There is nothing in the facts of the case at bar to distinguish it from the rationale and rule of the Stevens case. Here, looking realistically at what economic benefits are in fact shifted by the questioned transfer ( Estate of Stevens, supra, 163 Cal.App.2d 255, 268), we find a single transaction under which contemporaneously executed documents provide for gifts of income-producing property to the transferees and for their promises to make annuity payments back to the transferor. This is exactly what occurred in the Stevens case. A failure to make the transfer subject to the inheritance tax would violate the declared legislative intent to subject to the inheritance tax law "every transfer made in lieu of or to avoid the passing of property by will or the laws of succession." (§ 13648.)
Where property value is brought back into the estate for inheritance tax purposes, the state's interest is to obtain the revenue as if no gift were made. Where, for the gift tax, the present value of the lifetime private annuity is deductible and the property value is later brought back into the estate for inheritance tax purposes, allowance of the identical deduction for the annuity, to the extent of the annuity's present value, defeats the declared policy of making every transfer in lieu of or to avoid the passing of property by will or the laws of succession subject to the inheritance tax (§ 13648; see Estate of Bielec, 8 Cal.3d 213, 219-220 [ 104 Cal.Rptr. 516, 502 P.2d 12, 58 A.L.R.3d 1088]). It is thus necessary for inheritance tax purposes, looking at the consideration from the standpoint of the date of the transfer, to place a present value on the income-producing capability of the property. For purposes of determining the amount of consideration at the time of the transfer the present value of the expected income must be compared with the present value of the annuity. If the present value of the expected income is less than the annuity's present value, the difference represents the real present cost of the annuity to the transferee ( Estate of Stevens, supra, 163 Cal.App.2d 255, 265). It is only to this extent that consideration is recognizable for purposes of the inheritance tax.
This is precisely what the court below accomplished. While the executor here seeks to establish there is no beneficial succession to the property under the rule that in determining inheritance tax liability beneficial succession is the measure ( Estate of Rath, 10 Cal.2d 399, 405 [ 75 P.2d 509, 115 A.L.R. 836]), for purposes of sections 13641 through 13648, there is beneficial succession to the extent that the annuitant's death has removed the obligation to pay the annuity. At the death there is no longer any possibility income produced from the transferred property may be used to fulfill the annuity obligation. The promise to make payments to the transferor creates the possibility of use of the income from the property. This promise brings the transfer back into the estate for inheritance tax purposes (§ 13645) if the consideration is not adequate and full (§ 13641).
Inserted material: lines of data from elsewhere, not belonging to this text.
-- ==== Sys2Proof/Config.lean ====
section
/-! DEFINITION. What an implementation of the engine fixes (00_scope.md rule R7; that none is an argument:
DEDUCED, log 23, safe), and the free values: what
the spec leaves to the environment or leaves unspecified. A free value is an opaque constant: nothing
in Lean can compute it, so a statement proved about it holds whatever it is. -/

namespace Sys2Proof

/-- R7 `REPEAT`: writes per cell in RepeatedWrite, reads per cell in RepeatedRead. -/
def Config.repeatCount : Nat := 5

/-- R7 `N_SUITE`: the calls of the suite. -/
def Config.suiteCalls : Nat := 19

/-- R7 `N_DRV`: the drivable positions of the unified signal space (90_conflicts.md C1). -/
def Config.drivableCount : Nat := 33

/-- R93: the largest legal `REGION_LENGTH`, the whole mapped space. -/
def Config.maxRegion : Nat := 65536

/-- R50: the terminal value of `POSK` in a memory pass ("plus the terminal value 65536"). -/
def Config.passEnd : Nat := 65536

/-- FREE VALUE (R96, 93_implementation_defined.md I6). What the environment answers to the `n`-th bus or
memory read of the run, for the reads that the list `State.answers` does not reach. A `DataRead` or a
`MemRead` takes its low 8 bits, an `AddrRead` all 16, a `CtlRead` bit 0. -/
opaque Config.envAnswer : Nat → BitVec 16

/-- FREE VALUE (R61, 93_implementation_defined.md I12). What the `n`-th host read of a result register
during a run returns ("an unspecified value", "a draw"); the low bits at the register's width. -/
opaque Config.midRunRead : Nat → BitVec 64

end Sys2Proof
end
The release by the transferor's death of the possibility, created from this promise, of using the income is sufficient to conclude there is a beneficial succession (see Estate of Madison, 26 Cal.2d 453, 457 [ 159 P.2d 630]). In this connection, in Estate of Hyde, 92 Cal.App.2d 6, at page 19 [ 206 P.2d 420], the court said: ". . . the modern, proper, and realistic view is that where a transfer is made to a charitable institution [or child] subject to an agreement to pay yearly to the donor for life a specified sum approximating the income earned by such fund, the transfer is subject to the tax because it is apparent that the full enjoyment of the fund cannot be realized by the charity until the obligation to make the payments ceases — i.e., upon the death of the donor. Even though the transfer is in form absolute and the obligation to pay the yearly stipend in form is independent, the transfer is taxable. This is so because, even though the particular funds contributed may be expended for the general purposes of the charity (that is not so in the instant case), it is apparent that, from a practical standpoint, the charity must either use the donated funds or tie up an equivalent sum from other sources in order to realize the income to pay the donor. . . ."
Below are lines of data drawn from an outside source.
-- ==== Sys2Proof/Machine/Walking.lean ====
section
/-! DEFINITION. The walking-bit generator (45_walking_bit.md): WALK1, WALK0. -/

namespace Sys2Proof.Machine

/-- R271: the walking-bit index runs from 0 up to 7. -/
def walkOrder : List (BitVec 4) := [0#4, 1#4, 2#4, 3#4, 4#4, 5#4, 6#4, 7#4]

/-- R272, R273: for each index a write pass and then a verify pass of its pattern, sixteen in all. -/
def walkTable (pattern : BitVec 4 → CellVal) : List MemPhase :=
  walkOrder.flatMap fun b => [.pass .asc [.w (pattern b)], .pass .asc [.r (pattern b)]]

/-- R272: the body of `WALK1`. -/
def walk1Body (top : Bool) (s : State) : BodyStep := memBody top none (walkTable CellVal.walk1) s

/-- R273: the body of `WALK0`. -/
def walk0Body (top : Bool) (s : State) : BodyStep := memBody top none (walkTable CellVal.walk0) s

/-- `WALK1` (R272). -/
def execWalk1 (s : State) : Host.Outcome State Fault Refusal := command .walk1 (walk1Body true) s

/-- `WALK0` (R273). -/
def execWalk0 (s : State) : Host.Outcome State Fault Refusal := command .walk0 (walk0Body true) s

end Sys2Proof.Machine
end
The same principle applies to any transferee who promises to pay an annuity to the transferor. Thus, under the Hyde case rule quoted above the presence of other property from which payment of the annuity could be made is of no consequence in determining either the adequacy of consideration or whether the transfer is otherwise within section 13645.
The executor relies on the following statement in Estate of Hyde, supra, 92 Cal.App.2d 6, 15: "While it is, of course, true that the money paid over for the purchase of an annuity is not taxable under an inheritance tax statute such as ours, for the obvious reason that such a transfer is not intended to take effect in possession or enjoyment at or after death, for this rule to apply, the transfer must involve the purchase of an annuity and not the making of a gift. Moreover, in the purchase of an annuity the consideration paid the annuitant is adequate. . . ."
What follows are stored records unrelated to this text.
-- ==== Sys2Proof/Safety.lean ====
section
/-! DEFINITION. What counts as a safe run, in the terms the statements use: who may act in which mode
(30_encoding.md rule R128, 20_memory.md rule R105), the gate of the `TEST` signal over the trace
(43_activation.md rule R217), the pins at every position of every command (10_state.md rules R33, R34), and
what the result registers and `PROGRESS` always satisfy. Every invariant here is of the whole state and is
meant to be kept by every step of the machine, host actions and reset among them. -/

namespace Sys2Proof.Machine

/-! ### What is running -/

/-- A command is running (R22) and the engine has not halted. -/
abbrev State.Running (s : State) : Prop := s.busy = true ∧ s.mode ≠ .halted

/-- The engine waits for a command. -/
abbrev State.Idle (s : State) : Prop := s.busy = false ∧ s.mode ≠ .halted

/-- `s` runs command `i`: `LASTCMD` is its word (R29). -/
abbrev State.Runs (s : State) (i : Instr) : Prop := s.Running ∧ decode s.lastcmd = .ok i

/-- R330: the command whose body a stage of `FULLPASS` is; stage 0 is the prologue. -/
def stageCommand (stage : Nat) : Instr :=
  match stage with
  | 0 => .clear
  | 1 => .activate
  | 2 => .verifyData
  | 3 => .verifyAddr
  | 4 => .verifyCtrl
  | 5 => .crosstalk
  | 6 => .suite
  | _ => .deactivate

/-- The command whose body is being run: the command itself, or the one of the stage of `FULLPASS`. -/
def current (i : Instr) (q : Seq) : Instr :=
  match i with
  | .fullpass => stageCommand q.stage
  | _ => i

/-- The word of the running command, decoded; `nop` when nothing runs. -/
def State.currentCommand (s : State) : Instr :=
  match s.busy, decode s.lastcmd with
  | true, .ok i => current i s.seq
  | _, _ => .nop

/-! ### Ownership: the mode a command runs in (R21 to R25, R128, R370) -/

/-- R128: the mode while command `i` runs with its `STAGE` at `stage`. -/
def runMode (i : Instr) (stage : Nat) (m : Mode) : Prop :=
  match i with
  | .nop | .clear | .sample => m = .released ∨ m = .owned
  | .activate => m = .released
  | .fullpass => stage ≤ 7 ∧ (stage ≤ 1 → m = .released) ∧ (2 ≤ stage → m = .owned)
  | .deactivate | .verifyData | .verifyAddr | .verifyCtrl | .crosstalk => m = .owned
  | .repwrite _ _ | .repread _ | .checker _ | .walk1 | .walk0 => m = .owned
  | .marchc | .marchss | .marchla | .movinv _ | .retention _ _ _ => m = .owned
  | .readdestr _ _ | .addruniq _ | .suite => m = .owned

/-- R21 to R25, R128: `FATAL` is nonzero exactly in `HALTED`; in `HALTED` `BUSY` is 1; `DONE` and `CANCELLED`
are 0 while a command runs; and the running command is one its mode allows. -/
def OwnershipInv (s : State) : Prop :=
  (s.fatal ≠ .none ↔ s.mode = .halted) ∧
  (s.mode = .halted → s.busy = true) ∧
  (s.busy = true → s.done = false ∧ s.cancelled = false) ∧
  (s.busy = true → s.mode ≠ .halted →
    ∃ i, decode s.lastcmd = .ok i ∧ runMode i s.seq.stage s.mode)

/-! ### The gate over the trace (R217) -/

/-- R217: a bus operation that only the owner of the bus may issue; every one but `CtlDir(TEST,·)`,
`CtlWrite(TEST,·)`, the reads of lines, and `Delay`. -/
def gated (e : Event) : Bool :=
  match e with
  | .ctlDir g _ | .ctlWrite g _ => decide (g ≠ .test)
  | .dataDir _ | .dataWrite _ | .addrDir _ | .addrWrite _ => true
  | .memRead _ _ | .memWrite _ _ | .delayMs _ => true
  | .dataRead _ | .addrRead _ | .ctlRead _ _ | .delay _ | .reset => false

/-- R217: in a trace (the latest event first), whether a `CtlWrite(TEST, true)` stands open: no
`CtlWrite(TEST, false)` and no reset since. -/
def gateOpen : List Event → Bool
  | [] => false
  | .ctlWrite .test b :: _ => b
  | .reset :: _ => false
  | _ :: rest => gateOpen rest

/-- R217: every gated operation of the trace was issued while the gate stood open. -/
def gateKept : List Event → Prop
  | [] => True
  | e :: rest => (gated e = true → gateOpen rest = true) ∧ gateKept rest

/-- The deactivation has driven `TEST` inactive: nothing but its confirmation and release is left. -/
def closing (i : Instr) (q : Seq) : Prop := current i q = .deactivate ∧ q.op ≠ 0

/-- The activation has driven `TEST` active: nothing but its confirmation is left. -/
def opening (i : Instr) (q : Seq) : Prop := current i q = .activate ∧ 4 ≤ q.op

/-- R217: the gate was kept; it stands open whenever the engine owns the bus and is not closing it, and from
the moment an activation has opened it. -/
def GateInv (s : State) : Prop :=
  OwnershipInv s ∧ gateKept s.trace ∧
  (s.mode = .owned → (∀ i, s.Runs i → ¬ closing i s.seq) → gateOpen s.trace = true) ∧
  (∀ i, s.Runs i → opening i s.seq → gateOpen s.trace = true)

/-! ### The pins (R30 to R34, R185, R352) -/

/-- A direction and a latch. -/
structure LineState where
  dir : Dir
  out : Bool
  deriving DecidableEq, Repr

/-- R33: a control signal in the quiescent state (`TEST` as R34 has it in `RELEASED`). -/
def quietLine (g : Sig) : LineState :=
  match g with
  | .int | .wait => ⟨.output, false⟩
  | .ras | .mux | .cas | .rd | .wr | .ioIn | .ioOut | .sysRes | .intAck | .test => ⟨.input, false⟩

/-- R34: `TEST` in a mode; in `HALTED` by the cause (R214, R216). -/
def testLine (m : Mode) (c : FatalCause) : LineState :=
  match m, c with
  | .released, _ => ⟨.input, false⟩
  | .owned, _ => ⟨.output, true⟩
  | .halted, .activateFailed => ⟨.output, true⟩
  | .halted, .deactivateFailed => ⟨.output, false⟩
  | .halted, _ => ⟨.input, false⟩

/-- R212, R215: `TEST` while command `i` runs, at step `op` of it. -/
def runningTestLine (i : Instr) (op : Nat) (m : Mode) : LineState :=
  match i with
  | .activate => if op ≤ 2 then ⟨.input, false⟩ else if op = 3 then ⟨.output, false⟩ else ⟨.output, true⟩
  | .deactivate => if op = 0 then ⟨.output, true⟩ else if op ≤ 2 then ⟨.output, false⟩ else ⟨.input, false⟩
  | _ => testLine m .none

/-- R155, R158: the direction and latch of the bus under test. -/
def busPins (ones : BitVec 16) (phase op : Nat) : Dir × BitVec 16 :=
  match phase with
  | 0 => (.input, 0#16)
  | 1 => (if op = 0 then .input else .output, 0#16)
  | 2 => (.output, 0#16)
  | 3 => (.output, if op = 0 then 0#16 else ones)
  | _ => if op = 0 then (.output, ones) else if op = 1 then (.output, 0#16) else (.input, 0#16)

/-- R161: a signal of `G` while `VERIFY_CTRL` runs; `c` signals of the list are done. -/
def ctrlGLine (j c phase op : Nat) : LineState :=
  match phase with
  | 0 => ⟨.input, false⟩
  | 1 =>
    if op = 0 then ⟨if j < c then .output else .input, false⟩
    else if op = 1 then ⟨.output, decide (j < c)⟩
    else ⟨.output, true⟩
  | 2 => ⟨.output, true⟩
  | 3 => if op = 0 then ⟨.output, !decide (j < c)⟩ else ⟨.output, false⟩
  | _ => if op = 0 then ⟨if j < c then .input else .output, false⟩ else ⟨.input, false⟩

/-- R161 to R163: a control signal other than `TEST` while `VERIFY_CTRL` runs at `q`. -/
def ctrlLine (q : Seq) (g : Sig) : LineState :=
  match g with
  | .ras | .mux | .cas | .rd | .wr | .ioIn | .ioOut => ctrlGLine g.idx.val (q.posk - 24) q.phase q.op
  | .int | .wait =>
    if q.phase = 3 ∧ 4 ≤ q.op ∧ q.op ≤ 6 ∧ g = sigW q.posk then ⟨.input, false⟩ else ⟨.output, false⟩
  | .sysRes | .intAck | .test => ⟨.input, false⟩

/-- R185: a control signal other than `TEST` while `CROSSTALK` has position `posk` at step `op`. -/
def xtLine (posk op : Nat) (g : Sig) : LineState :=
  if driverOf posk = .generic g ∧ 1 ≤ op ∧ op ≤ 34 then ⟨.output, decide (2 ≤ op ∧ op ≤ 33)⟩
  else if driverOf posk = .writeOnly g then ⟨.output, decide (1 ≤ op ∧ op ≤ 33)⟩
  else quietLine g

/-- R161: where `POSK` stands while `VERIFY_CTRL` walks a list. -/
def ctrlPosk (q : Seq) : Prop :=
  match q.phase with
  | 0 => True
  | 1 => 24 ≤ q.posk ∧ q.posk ≤ 30
  | 2 => 24 ≤ q.posk ∧ q.posk ≤ 31
  | 3 => if q.op ≤ 2 then 24 ≤ q.posk ∧ q.posk ≤ 30 else if q.op ≤ 6 then q.posk = 33 ∨ q.posk = 35 else True
  | _ => q.op = 0 → 24 ≤ q.posk ∧ q.posk ≤ 30

/-- The value on the data bus latch and its direction while `i` runs. -/
def runDataPins (i : Instr) (q : Seq) : Dir × BitVec 16 :=
  match i with
  | .verifyData => busPins Bus.data.ones q.phase q.op
  | .crosstalk =>
    if q.phase ≠ 0 ∧ 16 ≤ q.posk ∧ q.posk < 24 ∧ 1 ≤ q.op ∧ q.op ≤ 34 then
      (.output, if 2 ≤ q.op ∧ q.op ≤ 33 then 1#16 <<< (q.posk - 16) else 0#16)
    else (.input, 0#16)
  | _ => (.input, 0#16)

/-- The value on the address bus latch and its direction while `i` runs. -/
def runAddrPins (i : Instr) (q : Seq) : Dir × BitVec 16 :=
  match i with
  | .verifyAddr => busPins Bus.address.ones q.phase q.op
  | .crosstalk =>
    if q.phase ≠ 0 ∧ q.posk < 16 ∧ 1 ≤ q.op ∧ q.op ≤ 34 then
      (.output, if 2 ≤ q.op ∧ q.op ≤ 33 then 1#16 <<< q.posk else 0#16)
    else (.input, 0#16)
  | _ => (.input, 0#16)

/-- A control signal other than `TEST` while `i` runs. -/
def runLine (i : Instr) (q : Seq) (g : Sig) : LineState :=
  match i with
  | .verifyCtrl => ctrlLine q g
  | .crosstalk => if q.phase = 0 then quietLine g else xtLine q.posk q.op g
  | _ => quietLine g

/-- The pins `p` have the two buses as given. -/
def busesAre (p : Pins) (data addr : Dir × BitVec 16) : Prop :=
  p.dataDir = data.1 ∧ p.dataOut = data.2.setWidth 8 ∧ p.addrDir = addr.1 ∧ p.addrOut = addr.2

/-- The pins `p` have control signal `g` as given. -/
def lineIs (p : Pins) (g : Sig) (l : LineState) : Prop := p.dirOf g = l.dir ∧ p.outOf g = l.out

/-- R33: the pins other than `TEST` are quiescent. -/
def quiescent (p : Pins) : Prop :=
  busesAre p (.input, 0#16) (.input, 0#16) ∧ ∀ g, g ≠ .test → lineIs p g (quietLine g)

/-- The pins while command `i` runs at `q`. -/
def runningPins (i : Instr) (q : Seq) (m : Mode) (p : Pins) : Prop :=
  busesAre p (runDataPins i q) (runAddrPins i q) ∧
  (∀ g, g ≠ .test → lineIs p g (runLine i q g)) ∧
  lineIs p .test (runningTestLine i q.op m) ∧
  (i = .verifyCtrl → ctrlPosk q)

/-- R34, R214, R216, R352: the pins in every state. -/
def PinsInv (s : State) : Prop :=
  OwnershipInv s ∧
  (s.busy = false → quiescent s.pins ∧ lineIs s.pins .test (testLine s.mode .none)) ∧
  (s.mode = .halted → quiescent s.pins ∧ lineIs s.pins .test (testLine .halted s.fatal)) ∧
  (∀ i, s.Runs i → runningPins (current i s.seq) s.seq s.mode s.pins)

/-! ### Result registers -/

/-- R44: each bit of `ISSUES` summarises its record. -/
def IssuesInv (s : State) : Prop :=
  s.res.issues.getLsbD 0 = s.res.frd.hasIssues ∧
  s.res.issues.getLsbD 1 = s.res.fra.hasIssues ∧
  s.res.issues.getLsbD 2 = s.res.frc.hasIssues ∧
  s.res.issues.getLsbD 3 = decide (s.res.xtSource ≠ 0#64)

/-- R45, R131: bits 63:36 of a snapshot or a mask are 0. -/
def low36 (v : Word64) : Prop := ∀ k, 36 ≤ k → v.getLsbD k = false

/-- R190: a source mask has bits only at drivable positions. -/
def drivableOnly (v : Word64) : Prop := ∀ k, v.getLsbD k = true → k ∈ drivable

/-- R45, R131, R190: the crosstalk registers, and the working registers they are made from. -/
def CrosstalkInv (s : State) : Prop :=
  low36 s.res.snap ∧ low36 s.res.xtBaseline ∧ low36 s.work.cur ∧ low36 s.work.u0 ∧
  low36 s.res.xtDest ∧ low36 s.work.dst ∧
  drivableOnly s.res.xtSource ∧ drivableOnly s.work.src ∧
  (s.res.xtSource = 0#64 ↔ s.res.xtDest = 0#64) ∧ (s.work.src = 0#64 ↔ s.work.dst = 0#64) ∧
  (s.currentCommand = .crosstalk → s.seq.phase ≠ 0 →
    s.seq.posk ∈ drivable ∧ (18 ≤ s.seq.op → s.seq.op ≤ 32 → s.work.u0 ≠ 0#64))

/-- R43, R162 to R164: the bits of a control record that are always 0: stuck high only of the seven generic
signals (bits 0 to 6), and no bit of `TEST` (bit 10). -/
def ctrlBitsLegal {w : Nat} (high low : BitVec w) : Prop :=
  (∀ k, 7 ≤ k → high.getLsbD k = false) ∧ low.getLsbD 10 = false

/-- R43, R162 to R164: the control FaultRecord. -/
def CtrlRecordInv (s : State) : Prop :=
  ctrlBitsLegal s.res.frc.stuckHigh s.res.frc.stuckLow ∧
  (s.currentCommand = .verifyCtrl → s.seq.phase ≠ 0 → ctrlBitsLegal s.work.sh s.work.sl)

/-- R236: a TestResult's counters against its total. -/
def TestResult.Sound (r : TestResult) : Prop :=
  (∀ i, (r.bit.get i).toNat ≤ r.total.toNat) ∧
  r.total.toNat ≤ ((List.finRange 8).map fun i => (r.bit.get i).toNat).sum

/-- R236, R322, R325: the results of the last algorithm, of the aggregate and of every logged call. -/
def CountersInv (s : State) : Prop :=
  s.res.tr.Sound ∧ s.res.agg.Sound ∧ ∀ c, (s.res.slog.get c).result.Sound

/-! ### PROGRESS (R27) -/

/-- R237, R312: the number of phases of a memory algorithm. -/
def memPhaseCount (i : Instr) : Nat :=
  match i with
  | .walk1 | .walk0 => 16
  | .marchss => 6
  | .marchc | .marchla | .movinv _ => 4
  | .retention _ _ _ => 3
  | .repwrite _ _ | .repread _ | .checker _ | .readdestr _ _ | .addruniq _ => 2
  | .nop | .activate | .deactivate | .clear | .verifyData | .verifyAddr | .verifyCtrl | .sample
  | .crosstalk | .suite | .fullpass => 1

/-- R27: the value `PROGRESS` has reached at most, while `i` runs at `q`. -/
def progressBound (i : Instr) (q : Seq) : Nat :=
  match i with
  | .nop | .activate | .deactivate | .clear | .sample => 0
  | .verifyData | .verifyAddr | .verifyCtrl => 100 * (q.phase - 1) / 4
  | .crosstalk => 100 * (q.phase - 1) / 33
  | .suite => if q.phase = 0 ∧ q.op = 0 then 0 else 100 * q.call / 19
  | .fullpass => 100 * (q.stage - 1) / 7
  | .repwrite _ _ | .repread _ | .checker _ | .walk1 | .walk0 | .marchc | .marchss | .marchla
  | .movinv _ | .retention _ _ _ | .readdestr _ _ | .addruniq _ =>
    100 * (q.phase - 1) / memPhaseCount i

/-- R27: `PROGRESS` is 0 to 100, and while a command runs at most what its finished phases give. -/
def ProgressInv (s : State) : Prop :=
  s.progress.toNat ≤ 100 ∧
  ∀ i, s.busy = true → decode s.lastcmd = .ok i → s.progress.toNat ≤ progressBound i s.seq

/-! ### The faithful memory (R274) -/

/-- The byte of the latest `MemWrite` to `a` in a trace (the latest event first). -/
def lastWritten (a : Addr) : List Event → Option Byte
  | [] => none
  | .memWrite b v :: rest => if b = a then some v else lastWritten a rest
  | _ :: rest => lastWritten a rest

/-- R274: the environment whose memory stores what is written: its answer to a `MemRead` of the cell the
engine stands at is the byte of the latest `MemWrite` there. (What a cell never written answers is left to
`other`.) -/
def faithfulAnswer (other : Byte) (s : State) : BitVec 16 :=
  ((lastWritten (s.region.addr s.seq.posk) s.trace).getD other).setWidth 16

/-- `n` steps of the machine, the host silent, against the faithful memory. -/
def runFaithful (other : Byte) : Nat → State → Host.Outcome State Fault Refusal
  | 0, s => .next s
  | n + 1, s =>
    match step { s with answers := [faithfulAnswer other s], host := [] } with
    | .next t => runFaithful other n t
    | .fault r => .fault r
    | .refused r => .refused r

end Sys2Proof.Machine
end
Section 13645 was not considered in Hyde because it was enacted after the transfers under review in Hyde had been made (see Estate of Stevens, supra, 163 Cal.App.2d 255, 270-271). Thus, the executor's reliance on this statement is misplaced.
The executor's reliance on Estate of Howe, 31 Cal.App.3d 949 [ 107 Cal.Rptr. 766], is of no assistance since the only issue there was whether substantial evidence supported the trial court's decision, based on stipulated facts as to value, that there was full and adequate consideration for the transfer which otherwise was similar to the transfer in this case. On review of the record of the stipulated facts with which it was bound, the Court of Appeal in Howe held the trial court's decision was supported by substantial evidence. A crucial fact stipulated in that case was an insurance company statement that a single premium life annuity of $120,000, the value of the property transferred, for a person of the transferor's age would produce a monthly income of $735.59, the identical amount which the transferees promised to pay to the transferor.
Order affirmed.
Ault, Acting P.J., and Whelan, J., concurred.
Retired Associate Justice of the Court of Appeal sitting under assignment by the Chairman of the Judicial Council.